> [Aim of the task] Beneath this line are the data; copy exactly the part of them that opens with the line containing "(∀ s : State, s.pending" and closes with the line containing "log 32, and", and only that part.

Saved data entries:
***

-- ==== Sys2Proof/Certificates/Slice0/Obligations.lean ====
section
/-! DEFINITION. The statements for the provers. -/

open Sys2Proof Sys2Proof.Machine

/-! ## Steps and power-on -/

/-- A step takes the command at the front of the queue and runs it with the queue's rest; on an empty queue it counts one tick and
changes nothing else. The queue and its idle step are the model's choice, log 1 and log 2. -/
def Obligations.StepRunsTheFrontCommand : Prop :=
  (∀ (c : Instr) (rest : List Instr) (s : State), s.pending = c :: rest → step s = exec c { s with pending := rest }) ∧
  (∀ s : State, s.pending = [] → step s = .next { s with now := s.now + 1 })

/-- POWER_ON leaves every block at its defaults (tables of 1.1, 3.1, 5.1, 6.3, 7.2, 9.3, 10.2, 11.1; R3, R67, R95, R109, R124, R144,
R155, R163, R164, R171, R178): every word of every table, and what the blocks hold besides. The values that the spec gives for no word
of a table are the model's (INVENTORY.md, '## State'; log 13, 14, 22, 25, 26, 40), that the waiting commands stay is the model's choice,
log 32, and so is the count that picks free values, log 48. -/
def Obligations.PowerOnLeavesTheDefaults : Prop :=
  ∀ s : State, ∃ u, exec .powerOn s = .next u ∧ u.pending = s.pending ∧ u.lostArms = s.lostArms ∧
    (∀ c : Chan,
      (u.rcd c).setup = {
        periods := 2, offset := 0, window := 800, deadline := 0, role := .none, partner := 0, share := 0
        fwOn := false, offsetLimit := 1638, weight := 4096 } ∧
      (u.rcd c).tuning = {
        kpD := 0, kiD := 0, kpQ := 0, kiQ := 0, modLimit := 0, advance := 384, fwThreshold := 0, fwStep := 0, idFwMin := 0
        iqLim := 0, idLim := 0, imax := 0, iqFloor := 0, trip := 0, uMin := 0, uMax := 0, tempLimit := 0, rampRate := 1
        stopLimit := 1, zeroThreshold := 0, missLimit := 0, degradedLimit := 0, angleGrace := 0, cmin := 0, rank := 3 } ∧
      u.status c = {
        state := .off, fault := .none, latch := .none, offA := 0, offB := 0, offC := 0
        iqPrev := 0, iqCur := 0, idPrev := 0, idCur := 0, vdFf := 0, vqFf := 0, accD := 0, accQ := 0, idFw := 0
        grant := 32767, missRun := 0, degradedRun := 0, angleRun := 0
        fb := {
          id := 0, iq := 0, idRef := 0, iqRef := 0, vd := 0, vq := 0, u := 0, theta := 0, omega := 0, p := 0
          cmp := { a := 0, b := 0, c := 0 }
          flags := { qLimit := false, circle := false, dVolt := false, qVolt := false, fwFloor := false } } } ∧
      u.hid c = {
        iqIn := 0, idIn := 0, vdIn := 0, vqIn := 0, fresh := false, sumA := 0, sumB := 0, sumC := 0, calSamples := 0
        calPeriods := 0, stopKind := .none, rampQ := 0, rampD := 0, rampsSet := false, stopPeriods := 0, effP := 0, effN := 0
        effOffset := 0, effWindow := 0, effDeadline := 0, thetaPrev := 0, omega := 0, histPeriod := -1, firstJob := true
        usedIdFw := 0, periodCount := 0, events := [] } ∧
      (u.chan c).held = [] ∧ (u.chan c).counts = { completed := 0, abandoned := 0, overrun := 0, setpoints := 0 } ∧
      u.link c = {
        present := false, lastSymbol := 0, seq := 0, cmp := { a := 0, b := 0, c := 0 }, gates := false, sentSeq := 0
        sending := none, waiting := none, window := none, waiver := false, report := none, note := false
        resetWaiting := false, settling := .none, pass := none, lastSync := .keepAlive
        counts := {
          damaged := 0, parity := 0, missWindow := 0, missParity := 0, missEcho := 0, late := 0, stray := 0
          timeouts := 0, sent := 0 } }) ∧
    u.tb = {
      state := .free, cycleLen := 25000, offset := 0, ringDelay := 0, slew := 4, lockWindow := 20, holdLimit := 4000
      syncFault := false, lastError := 0, inRun := 0, outRun := 0, missRun := 0, holdCount := 0
      nextBoundary := u.now + 25000, lastBoundary := u.now, lenInUse := 25000, markNoted := false, marksTaken := 0
      marksMissed := 0 } ∧
    u.cu = { queue := [], service := none } ∧
    u.share = {
      enable := false, supply := 0, credit := true, restricted := false, remaining := 0, regen := 0, cutRank := 4
      demands := Vector.replicate 4 0, budgets := 0, restrictedBudgets := 0 } ∧
    (let down : RingPort := { state := .down, goodRun := 0, badRun := 0, lastSymbol := 0 }
     u.ring = {
      portU := down, portD := down, topology := .auto, participation := .active, address := 0, frame := none, back := none
      uDue := [], uSending := none, uWaiting := none, dTail := [], forwarded := none
      counts := {
        frames := 0, headerFail := 0, checkFail := 0, undefKinds := 0, lost := 0, discards := 0, symErrU := 0
        symErrD := 0 } }) ∧
    u.walker = {
      map := Vector.replicate 128 {
        action := .endWalk, offset := 0, chan := 0, item := 0, skip := 1, mask := 0, value := 0 }
      len := 0, limit := 128, state := .disabled, lastEnd := .none, lastCount := 0, pos := none, executed := 0, cur := 0
      takes := {
        chan := Vector.replicate 8 { iq := none, id := none, vd := none, vq := none, request := none }, supply := none }
      counts := { begun := 0, late := 0, short := 0, limited := 0, commits := 0, discards := 0, halts := 0 } } ∧
    u.resp = {
      state := .idle, flight := none, formed := none, ready := none, memory := none, resetOrdered := false
      counts := { taken := 0, busy := 0, repeats := 0, deferred := 0, dropped := 0 } } ∧
    u.svc.events = {
      pending := Vector.replicate 16 none, alert := Vector.replicate 16 { enable := true, line := 0 }
      causePowerOn := true, causeRing := false, causeNode := false } ∧
    u.svc.integ = {
      corrected := 0, uncorrectable := 0, corrCapture := none, uncCapture := none, target := .channel, kind := none
      parity := Vector.replicate 8 false, flaws := [] } ∧
    u.svc.trace = {
      state := .idle, laneChan := Vector.replicate 4 0, laneQty := Vector.replicate 4 0, refChan := 0, pre := 0, post := 1
      source := .command, trigClass := 1, level := 0, entries := [], next := 0, sample := 0, trigSample := 0
      prevLane := none, postDone := 0 }

/-! ## Ring ports (6.1, 6.2) -/

/-- A symbol moves a port's link state and runs and counts a bad symbol (R111); a change of state raises LINK_CHANGE; an idle or a bad
symbol changes nothing else where no frame stands at the port. 2 us without a symbol take a port in TRAINING or UP to DOWN (R111). A
symbol of a frame acts as the row of that symbol does (the rows that overlap are the model's reading, log 33). -/
def Obligations.PortSymbolsMoveTheLinkState : Prop :=
  let rests (p : Port) (z : State) : Prop := z.ring.frame = none ∧ (p = .d → z.ring.back = none ∧ z.ring.dTail = [])
  (∀ (t : Nat) (p : Port) (sym : LineSymbol) (s : State), ∃ u, exec (.portSymbol t p sym) s = .next u ∧
    let x := s.ring.port p
    let y := u.ring.port p
    let z := s.arrive t
    (x.state = .down → y.state = .training ∧ y.goodRun = 0 ∧ y.badRun = 0) ∧
    (x.state = .training → sym ≠ .idle → y.state = .training ∧ y.goodRun = 0) ∧
    (x.state = .training → sym = .idle → x.goodRun + 1 ≠ 64 → y.state = .training ∧ y.goodRun = x.goodRun + 1) ∧
    (x.state = .training → sym = .idle → x.goodRun + 1 = 64 → y.state = .up ∧ y.badRun = 0) ∧
    (x.state = .up → sym ≠ .bad → y.state = .up ∧ y.badRun = 0) ∧
    (x.state = .up → sym = .bad → x.badRun + 1 ≠ 16 → y.state = .up ∧ y.badRun = x.badRun + 1) ∧
    (x.state = .up → sym = .bad → x.badRun + 1 = 16 → y.state = .training ∧ y.goodRun = 0 ∧ y.badRun = 0) ∧
    y.lastSymbol = max s.now t ∧ u.now = max s.now t ∧
    (sym = .idle ∨ sym = .bad → y.state = .up ∨ x.state ≠ .up ∨ rests p z →
      u.ring.counts.symErrU = (if p = .u ∧ sym = .bad then bump s.ring.counts.symErrU else s.ring.counts.symErrU) ∧
      u.ring.counts.symErrD = (if p = .d ∧ sym = .bad then bump s.ring.counts.symErrD else s.ring.counts.symErrD) ∧
      u.svc = (if y.state = x.state then s.svc else s.svc.raise .linkChange (detail (portCode p) y.state.code)) ∧
      u = { z with
        svc := u.svc
        ring := { z.ring.setPort p y with
          counts := { z.ring.counts with symErrU := u.ring.counts.symErrU, symErrD := u.ring.counts.symErrD } } })) ∧
  (∀ (p : Port) (s : State), (s.ring.port p).state ≠ .down → ∃ u, exec (.portSilence p) s = .next u ∧
    let z := s.arrive ((s.ring.port p).lastSymbol + 200)
    u.now = max s.now ((s.ring.port p).lastSymbol + 200) ∧ (u.ring.port p).state = .down ∧
    (rests p z →
      u = { z with
        svc := s.svc.raise .linkChange (detail (portCode p) 0)
        ring := z.ring.setPort p { s.ring.port p with state := .down } })) ∧
  (∀ (t : Nat) (s : State),
    exec (.portSymbol t .u .frameStart) s = exec (.frameStart t) s ∧
    exec (.portSymbol t .u .frameEnd) s = exec (.endSymbol t [] []) s ∧
    exec (.portSymbol t .d .frameStart) s = exec (.returnFrame t []) s ∧
    (∀ (w : Word) (f : Frame), s.ring.frame = some f → f.phase ≠ .awaiting →
      f.rx.length + 1 ≤ 13 + hdrPayload (f.rx.getD 0 0) →
      exec (.portSymbol t .u (.frameWord w)) s = exec (.walkEntry t [w]) s))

***

> [Response]
  (∀ s : State, s.pending = [] → step s = .next { s with now := s.now + 1 })

/-- POWER_ON leaves every block at its defaults (tables of 1.1, 3.1, 5.1, 6.3, 7.2, 9.3, 10.2, 11.1; R3, R67, R95, R109, R124, R144,
R155, R163, R164, R171, R178): every word of every table, and what the blocks hold besides. The values that the spec gives for no word
of a table are the model's (INVENTORY.md, '## State'; log 13, 14, 22, 25, 26, 40), that the waiting commands stay is the model's choice,
log 32, and so is the count that picks free values, log 48. -/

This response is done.